◆ DIRECTIONS ◆
Below are some entries. Repeat exactly the lines from the one with "if s.nowFor r.core" through the one with "let poison := Answer.trap", and only those.
++++++++
/-! ### Fat pointers (01_assembly.md R34, R37, R38) -/

def ptrFmt (p : Word) : Nat := bitsOf p 63 58
def ptrBlk (p : Word) : Nat := bitsOf p 57 55
def ptrSpace (p : Word) : Nat := bitsOf p 54 52
def ptrAddr (p : Word) : Nat := bitsOf p 51 0
def ptrPkg (p : Word) : Nat := bitsOf p 51 44
def ptrCore (p : Word) : Nat := bitsOf p 43 32
def ptrOff (p : Word) : Nat := bitsOf p 31 0

/-- A reserved format code (02_numbers.md R44). -/
def fmtReserved (f : Nat) : Bool :=
  (decide (0x09 ≤ f) && decide (f ≤ 0x0F)) || (decide (0x18 ≤ f) && decide (f ≤ 0x1F)) || decide (0x23 ≤ f)

/-- The highest bit of the address field of a pointer's space (04_scalar.md R107). -/
def addrTop (p : Word) : Nat := if ptrSpace p = 1 then 31 else if ptrSpace p = 2 then 39 else 51

/-- A pointer advanced by a signed delta within its address field; none when it leaves the field (PTROVF, R107). -/
def advance (p : Word) (delta : Int) : Option Word :=
  let hi := addrTop p
  let t : Int := (bitsOf p hi 0 : Int) + delta
  if t < 0 ∨ t ≥ (2 : Int) ^ (hi + 1) then none else some (setBits p hi 0 t.toNat)

/-- The bytes of an element of an unpacked format (R107); 0 for the others. -/
def fmtBytes (f : Nat) : Nat :=
  match f with
  | 0x00 | 0x01 | 0x05 | 0x14 | 0x15 => 1
  | 0x02 | 0x06 | 0x12 | 0x13 => 2
  | 0x03 | 0x07 | 0x11 => 4
  | 0x04 | 0x08 | 0x10 => 8
  | _ => 0


/-! ### How a meaning ends -/

/-- A trap (10_system_instr.md R275): cause, CODE, FADDR, and XPC where it is not the instruction itself; for PAGE, the
REASON and DETAIL of the fault report (22_faults.md R423). -/
structure TrapInfo where
  cause : Cause
  faddr : Word := 0
  code : Nat := 0
  xpc : Option Word := none
  reason : Nat := 0
  detail4 : Word := 0
  detail5 : Word := 0
  /-- The instruction's own address, where the pc has already passed it (STEP). -/
  iaddr : Option Word := none
  deriving DecidableEq, Repr

/-- Why an instruction does not retire: a trap or a wait, with the state as it stood, or with the part of its effect
that stays. -/
inductive Stop where
  | trap (t : TrapInfo)
  | trapIn (s : State) (t : TrapInfo)
  | wait (w : Wait)
  | waitIn (s : State) (w : Wait)
  deriving DecidableEq, Repr

/-- What executing an instruction gives: the state after it retires, or why it does not. -/
abbrev Run := Except Stop State

def trapWith {α : Type} (c : Cause) (faddr : Word) : Except Stop α := .error (.trap { cause := c, faddr := faddr })
def pageTrap {α : Type} (faddr : Word) (reason : Nat) : Except Stop α :=
  .error (.trap { cause := .page, faddr := faddr, reason := reason })
def stall {α : Type} (w : Wait) : Except Stop α := .error (.wait w)

/-! ### Contexts and their scalar registers -/

/-- STATUS.PL, XPL, XH, STEP, LUT, SAT8 and RM (10_system_instr.md R270). -/
def Ctx.level (c : Ctx) : Nat := bitsOf c.status 13 12
def Ctx.xpl (c : Ctx) : Nat := bitsOf c.status 15 14
def Ctx.inTrap (c : Ctx) : Bool := bitAt c.status 11
def Ctx.stepping (c : Ctx) : Bool := bitAt c.status 9
def Ctx.trapsDead (c : Ctx) : Bool := bitAt c.status 8
def Ctx.sat8 (c : Ctx) : Bool := bitAt c.status 7
def Ctx.rm (c : Ctx) : Nat := bitsOf c.status 2 0

/-- Where register r stands: its pool place, or a shadow of g28 to g31 (06_task_instr.md R177, 10_system_instr.md
R276). -/
def Ctx.place (c : Ctx) (r : Reg) : Nat :=
  if r.toNat < 28 then r.toNat
  else if c.inTrap ∧ ¬ (c.inLight ∧ c.lightNested) then r.toNat + 4
  else if c.inLight then r.toNat + 8
  else r.toNat

/-- The value at a place. -/
def Ctx.at_ (c : Ctx) (p : Nat) : Word :=
  if p < 32 then c.regs.toList.getD p 0
  else if p < 36 then c.trapShadow.toList.getD (p - 32) 0
  else c.lightShadow.toList.getD (p - 36) 0

/-- A value joins the earlier contents that a dead read may return; one of the secure world does not (00_scope.md R9). -/
def Ctx.remember (c : Ctx) (v : Word) : List Word := if c.level = 2 then c.past else v :: c.past
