/-- A plain store at its home: through a virtual line into its V-copy, filled first, otherwise into memory (15_memory_map.md R338,
R348). -/
def State.stored (s : State) (r : Request) (n v : Nat) : State :=
  match r.line with
  | none => s.storeBytes r.key n v
  | some l =>
    let s := (s.fill r.line r.key r.sealSlot r.hint false).putBytes r.line r.key n v
    if r.nearSide then s.storeNear r.core l.2 (r.key % 128) n v else s

/-- Whether a request is plain: it is performed at the virtual-hash slice and not forwarded (05_memory_instr.md R118). -/
def isPlain (op : MemOp) : Bool :=
  match op with
  | .load _ _ | .store _ | .tagRead | .flush _ => true
  | _ => false

/-- What the virtual-hash slice does before it forwards a synchronising request, atomic, reduction, join, VRECL or TAGW: V-copies
of its lines are written back and dropped (R338). -/
def State.atSlice (s : State) (r : Request) : State :=
  match r.line with
  | none => s
  | some (part, l) =>
    if isPlain r.op then s
    else
      let last := match r.op with
        | .retire _ n => (ptrAddr r.pointer + 8 * n - 1) / 128
        | _ => l
      s.dropLines (fun v => v.part == part && decide (l ≤ v.line) && decide (v.line ≤ last))

/-- How many bytes of a line that is present in the issuing core's portion an operation performed at the physical-line slice writes there
(15_memory_map.md R348, 16_ordering.md R357). -/
def nearBytes (op : MemOp) : Nat :=
  match op with
  | .loadFut | .loadTake | .loadVeq _ | .loadVge _ | .storeFill | .storeGive | .storeVnx | .storeVset _ => 8
  | .amo _ n | .cas n => n
  | .jinit | .join => 24
  | .carry => 16
  | _ => 0

/-- The bytes that the core of a synchronising request, atomic or join has seen at the home, written into its own line. -/
def State.seenNear (s : State) (r : Request) : State :=
  match r.line with
  | none => s
  | some l =>
    if r.nearSide ∧ nearBytes r.op ≠ 0 then
      s.storeNear r.core l.2 (r.key % 128) (nearBytes r.op) (readBytes s.mem r.key (nearBytes r.op))
    else s

/-- Whether a request performed at the physical-line slice has changed memory there: a write-through of its page (15_memory_map.md R338,
R346). -/
def wroteThrough (s t : State) (r : Request) : Bool :=
  match r.op with
  | .storeFill | .storeGive | .storeVnx | .storeVset _ | .tagWrite _ | .retire _ _ => true
  | .load _ _ | .store _ | .tagRead | .flush _ | .reduceOpen _ | .reduceAdd _ | .reduceRead _ | .reduceClose _ => false
  | _ => t.dword r.key != s.dword r.key || t.tag r.key != s.tag r.key

/-- Whether an operation is a store or a tag write, which takes a free bank (12_execution.md R306). -/
def ownsBank (op : MemOp) : Bool :=
  match op with
  | .store _ | .storeFill | .storeGive | .storeVnx | .storeVset _ | .tagWrite _ => true
  | _ => false

/-- What a request performed at its home leaves beside its effect: the bank it takes, the heat of its page, and its core's own line. -/
def State.performed (s t : State) (r : Request) : State :=
  let t := if ownsBank r.op ∧ r.origin = none ∧ r.ctx < 16 then t.takeBank r.core r.ctx r.key else t
  let t := match r.line with
    | some l => if wroteThrough s t r then t.countHeat l.1 (ptrAddr r.pointer) true else t
    | none => t
  t.seenNear r

/-- The entry store that the home of a CARRY issues: a plain store of its context, on its own way (08_matrix_instr.md R240,
18_sparse.md R393). -/
def State.storeEntry (s : State) (r : Request) : State :=
  if s.nowFor r.core r.key then s.stored r 8 r.data.toNat
  else ({ s with nextId := s.nextId + 1, requests := s.requests ++ [r] }).alterCtx r.core r.ctx (fun c => c.begin_ 1 (some 0))

/-- A request applied, without the re-check of waiting requests. -/
def State.applyCore (s : State) (r : Request) : Answer :=
  let t := s.tag r.key
  let poison := Answer.trap { cause := .page, faddr := dwordPtr r.pointer, reason := 5 }
  let bad := s.poisoned r.key 8
  let word := s.dword r.key
  match r.op with
  | .load size sgn =>
    match s.requestRead r size with
    | some v => .done (s.loaded r) (extended size sgn v)
    | none => poison
  | .store size =>
    .done (s.stored r size (bitsOf r.data (8 * size - 1) 0)) 0
  | .loadFut => if bad then poison else if tagFE t then .done s word else .unmet
  | .loadTake => if bad then poison else if tagFE t then .done (s.setTag r.key (mkTag false (tagVer t))) word else .unmet
  | .storeFill => .done ((s.storeBytes r.key 8 r.data.toNat).setTag r.key (mkTag true (tagVer t))) 0
  | .storeGive =>
    if tagFE t then .unmet else .done ((s.storeBytes r.key 8 r.data.toNat).setTag r.key (mkTag true (tagVer t))) 0
  | .loadVeq v =>
    if bad then poison
    else if tagVer t = v then .done s word
    -- passed by 64 at its first check (R126)
    else if (tagVer t - v).toNat = 64 then .trap { cause := .verovr, faddr := r.pointer }
    else .unmet
  | .loadVge v => if bad then poison else if (tagVer t - v).toNat < 64 then .done s word else .unmet
  | .storeVnx => .done ((s.storeBytes r.key 8 r.data.toNat).setTag r.key (mkTag (tagFE t) (tagVer t + 1))) 0
  | .storeVset v => .done ((s.storeBytes r.key 8 r.data.toNat).setTag r.key (mkTag (tagFE t) v)) 0
  | .tagRead => if bad then poison else .done s (t.setWidth 64)
  | .tagWrite n => .done (s.setTag r.key n) 0
  | .amo op size =>
    if s.poisoned r.key size then poison
    else if size = 4 then
      let old := BitVec.ofNat 32 (readBytes s.mem r.key 4)
      let new := amoValue op old (r.data.setWidth 32)
      .done (if new ≠ old ∨ op = .swap then s.storeBytes r.key 4 new.toNat else s) (old.signExtend 64)
    else
      let new := amoValue op word r.data
      .done (if new ≠ word ∨ op = .swap then s.storeBytes r.key 8 new.toNat else s) word
  | .cas size =>
    if s.poisoned r.key size then poison
    else if size = 4 then
      let old := BitVec.ofNat 32 (readBytes s.mem r.key 4)
      let new := if old = r.expected.setWidth 32 then r.data.setWidth 32 else old
      .done (if new ≠ old then s.storeBytes r.key 4 new.toNat else s) (old.signExtend 64)
    else
      let new := if word = r.expected then r.data else word
      .done (if new ≠ word then s.storeBytes r.key 8 new.toNat else s) word
  | .jinit =>
    if s.poisoned r.key 24 then poison
    else
      let (s, d) := s.joinInit r.part r.home r.key r.core r.data
      .done s d
  | .join =>
    if s.poisoned r.key 24 then poison
    else
      let (s, d) := s.joinStep r.part r.home r.key r.core r.core (bitsOf r.data 15 0)
      .done s d
  | .reduceOpen e =>
    let free := (s.accumulators.filter (fun x => x.2.home == r.home)).length < 64
    match Table.look s.accumulators r.key with
    | some a =>
      if a.part = r.part ∨ free then
        .done { s with accumulators := Table.put s.accumulators r.key { part := r.part, home := r.home, e := e } } 0
      else .done s 1
    | none =>
      if free then .done { s with accumulators := Table.put s.accumulators r.key { part := r.part, home := r.home, e := e } } 0
      else .done s 1
  | .reduceAdd f =>
    match s.accumulator r.part r.key, fmtOf f with
    | some a, some g => .done { s with accumulators := Table.put s.accumulators r.key (a.add (toNum g r.data.toNat)) } 0
    | _, _ => .trap { cause := .address, faddr := r.pointer }
  | .reduceRead f | .reduceClose f =>
    match s.accumulator r.part r.key, fmtOf f with
    | some a, some g =>
      let (a, v, fl) := a.read g (s.ctx r.core r.ctx).sat8
      let closes := match r.op with
        | .reduceClose _ => true
        | _ => false
      let acc := if closes then Table.drop s.accumulators r.key else Table.put s.accumulators r.key a
      .done (State.raiseFlags { s with accumulators := acc } r.core r.ctx fl) (resultWord g v)
    | _, _ => .trap { cause := .address, faddr := r.pointer }
  | .retire base words =>
    .done ((List.range words).foldl (fun s i => s.setTag (r.key + 8 * i) (mkTag (tagFE (s.tag (r.key + 8 * i))) base)) s) 0
  | .carry =>
    if s.poisoned r.key 16 then poison
    else
      let cap := readBytes s.mem r.key 4
      let n := readBytes s.mem (r.key + 8) 4
      if n < cap then
        let entry (q : Word) (key home : Nat) (line : Option (Nat × Nat)) : Request :=
          { id := s.nextId, grp := s.nextId, core := r.core, ctx := r.ctx, op := .store 8, key := key, pointer := q, part := r.part
            level := r.level, data := r.data, home := home, cls := some 1, counter := some 0, pc := r.pc, line := line }
        let put (e : Request) : Answer := .done ((s.storeBytes (r.key + 8) 4 (n + 1)).storeEntry e) (wordOf n)
        match advance r.pointer (16 + 8 * n) with
        | none => .trap { cause := .ptrovf, faddr := r.pointer }
        | some q =>
          if ptrSpace r.pointer = 0 then
            match s.translate r.part r.level Need.store (ptrAddr q) with
            | .ok (_, lin) => put (entry q lin (s.sliceOf r.part (ptrAddr q / 4096)) (some (worldTag r.part r.level, ptrAddr q / 128)))
            | .error reason => .trap { cause := .page, faddr := q, reason := reason }
          else match linearOf (ptrAddr q) with
            | some lin =>
              -- a SYS entry is checked as a SYS access of the issuer (01_assembly.md R42)
              if r.level < 2 ∧ s.ownerOf lin ≠ some r.part then .trap { cause := .address, faddr := q }
              else put (entry q lin (s.sliceOf r.part (lin / 128)) none)
            | none => .trap { cause := .address, faddr := q }
      else .done s (BitVec.allOnes 64)
  | .flush n => .done (s.flushLines r.part r.level (ptrAddr r.pointer) n) 0

/-! ### The retry list (R126, R127) -/

def State.putRequest (s : State) (r : Request) : State :=
  { s with requests := s.requests.map (fun q => if q.id = r.id then r else q) }
def State.dropRequest (s : State) (id : Nat) : State := { s with requests := s.requests.filter (fun q => q.id ≠ id) }

/-- A request performed at its home, with what that leaves beside its effect. -/
def State.perform (s : State) (r : Request) : Answer :=
  match s.applyCore r with
  | .done t d => .done (s.performed t r) d
  | a => a

/-- Where a waiting .veq load stands at its first check (R126). -/
def veqStart (v ver : BitVec 7) : Stage :=
  if (v - ver).toNat ≤ 63 then .waiting (v - ver).toNat 0 else .waiting 0 (ver - v).toNat

/-- One waiting request re-checked after a change of its word; `n` is how far VER has moved. -/
def State.recheckOne (s : State) (id n : Nat) : State × Bool :=
  match s.requests.find? (fun q => q.id == id) with
  | none => (s, false)
  | some r =>
    match r.stage with
    | .waiting ahead passed =>
      let finish : State × Bool :=
        match s.perform r with
        | .done s d => ((s.putRequest { r with stage := .returned d }).wake r.core r.ctx, true)
        | .unmet => (s, false)
        | .trap t => ((s.putRequest { r with stage := .failed t.cause t.reason t.faddr t.detail5 }).wake r.core r.ctx, true)
      match r.op with
      | .loadVeq _ =>
        if n = 0 then (s, false)
        else if passed = 0 ∧ n = ahead then finish
        else
          let (ahead', passed') :=
            if passed = 0 then (if n < ahead then (ahead - n, 0) else (0, n - ahead)) else (0, passed + n)
          if 64 ≤ passed' then ((s.putRequest { r with stage := .failed .verovr 0 r.pointer 0 }).wake r.core r.ctx, false)
          else (s.putRequest { r with stage := .waiting ahead' passed' }, false)
      | _ => finish
    | _ => (s, false)

/-- Every entry that waits on a word, in the order in which they were accepted. -/
def State.waitersOn (s : State) (key : Nat) : List Nat :=
  let w := s.requests.filter (fun q => decide (q.key / 8 = key / 8) && (match q.stage with
    | .waiting _ _ => true
    | _ => false))
  (sortBy (fun a b => decide (a.accepted ≤ b.accepted)) w).map (·.id)

/-- Passes over the entries that wait on a word until none is satisfied (R127). -/
def State.recheck (s : State) (key : Nat) : Nat → Nat → State
  | 0, _ => s
  | fuel + 1, n =>
    let (s', any) := (s.waitersOn key).foldl (fun (acc : State × Bool) id =>
      let (t, b) := acc.1.recheckOne id n
      (t, acc.2 || b)) (s, false)
    if any then s'.recheck key fuel 0 else s'

/-- A request applied at its home, with the re-check of the entries that wait on a word it changed. -/
def State.apply (s : State) (r : Request) : Answer :=
  let s := s.atSlice r
  match s.perform r with
  | .done s' d =>
    if s'.requests = [] then .done s' d
    else
      let words := match r.op with
        | .retire _ n => (List.range n).map (fun i => r.key + 8 * i)
        | _ => [r.key]
      .done (words.foldl (fun (acc : State) k =>
        match r.op with
        | .retire _ _ =>
          -- every LDT waiting on the word ends with VEROVR; the others are re-checked (R130)
          let acc := (acc.waitersOn k).foldl (fun (a : State) id =>
            match a.requests.find? (fun q => q.id == id) with
            | none => a
            | some q => match q.op with
              | .loadVeq _ | .loadVge _ => (a.putRequest { q with stage := .failed .verovr 0 q.pointer 0 }).wake q.core q.ctx
              | _ => a) acc
          acc.recheck k acc.requests.length 0
        | _ => acc.recheck k (acc.requests.length + 1) (tagVer (s'.tag k) - tagVer (s.tag k)).toNat) s') d
  | a => a

/-- How many entries the retry list of a home holds, and its capacity (R127). -/
def State.retryLoad (s : State) (home : Nat) : Nat :=
  (s.requests.filter (fun q => q.home == home && (match q.stage with
    | .waiting _ _ => true
    | _ => false))).length
def retryCapacity (home : Nat) : Nat := if home < 4096 then 16 else 256

/-- A request that must wait enters the retry list of its home, or is answered with NACK when it is full (R127). -/
def State.enqueue (s : State) (r : Request) : State :=
  let s := s.atSlice r
  let stage := if retryCapacity r.home ≤ s.retryLoad r.home then .nacked
    else match r.op with
      | .loadVeq v => veqStart v (tagVer (s.tag r.key))
      | _ => .waiting 0 0
  let r := { r with stage := stage, accepted := s.nextOrder }
  { s with requests := s.requests.filter (fun q => q.id ≠ r.id) ++ [r], nextOrder := s.nextOrder + 1 }

/-! ### Sending a request -/

/-- The flits of a request's packet: the header flit and its payload (24_fabric.md R443). -/
def requestFlits (op : MemOp) : Nat :=
  match op with
  | .load _ _ => 1
  | _ => 2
++++++++
◆ WRITTEN REPLY ◆
  if s.nowFor r.core r.key then s.stored r 8 r.data.toNat
  else ({ s with nextId := s.nextId + 1, requests := s.requests ++ [r] }).alterCtx r.core r.ctx (fun c => c.begin_ 1 (some 0))

/-- A request applied, without the re-check of waiting requests. -/
def State.applyCore (s : State) (r : Request) : Answer :=
  let t := s.tag r.key
  let poison := Answer.trap { cause := .page, faddr := dwordPtr r.pointer, reason := 5 }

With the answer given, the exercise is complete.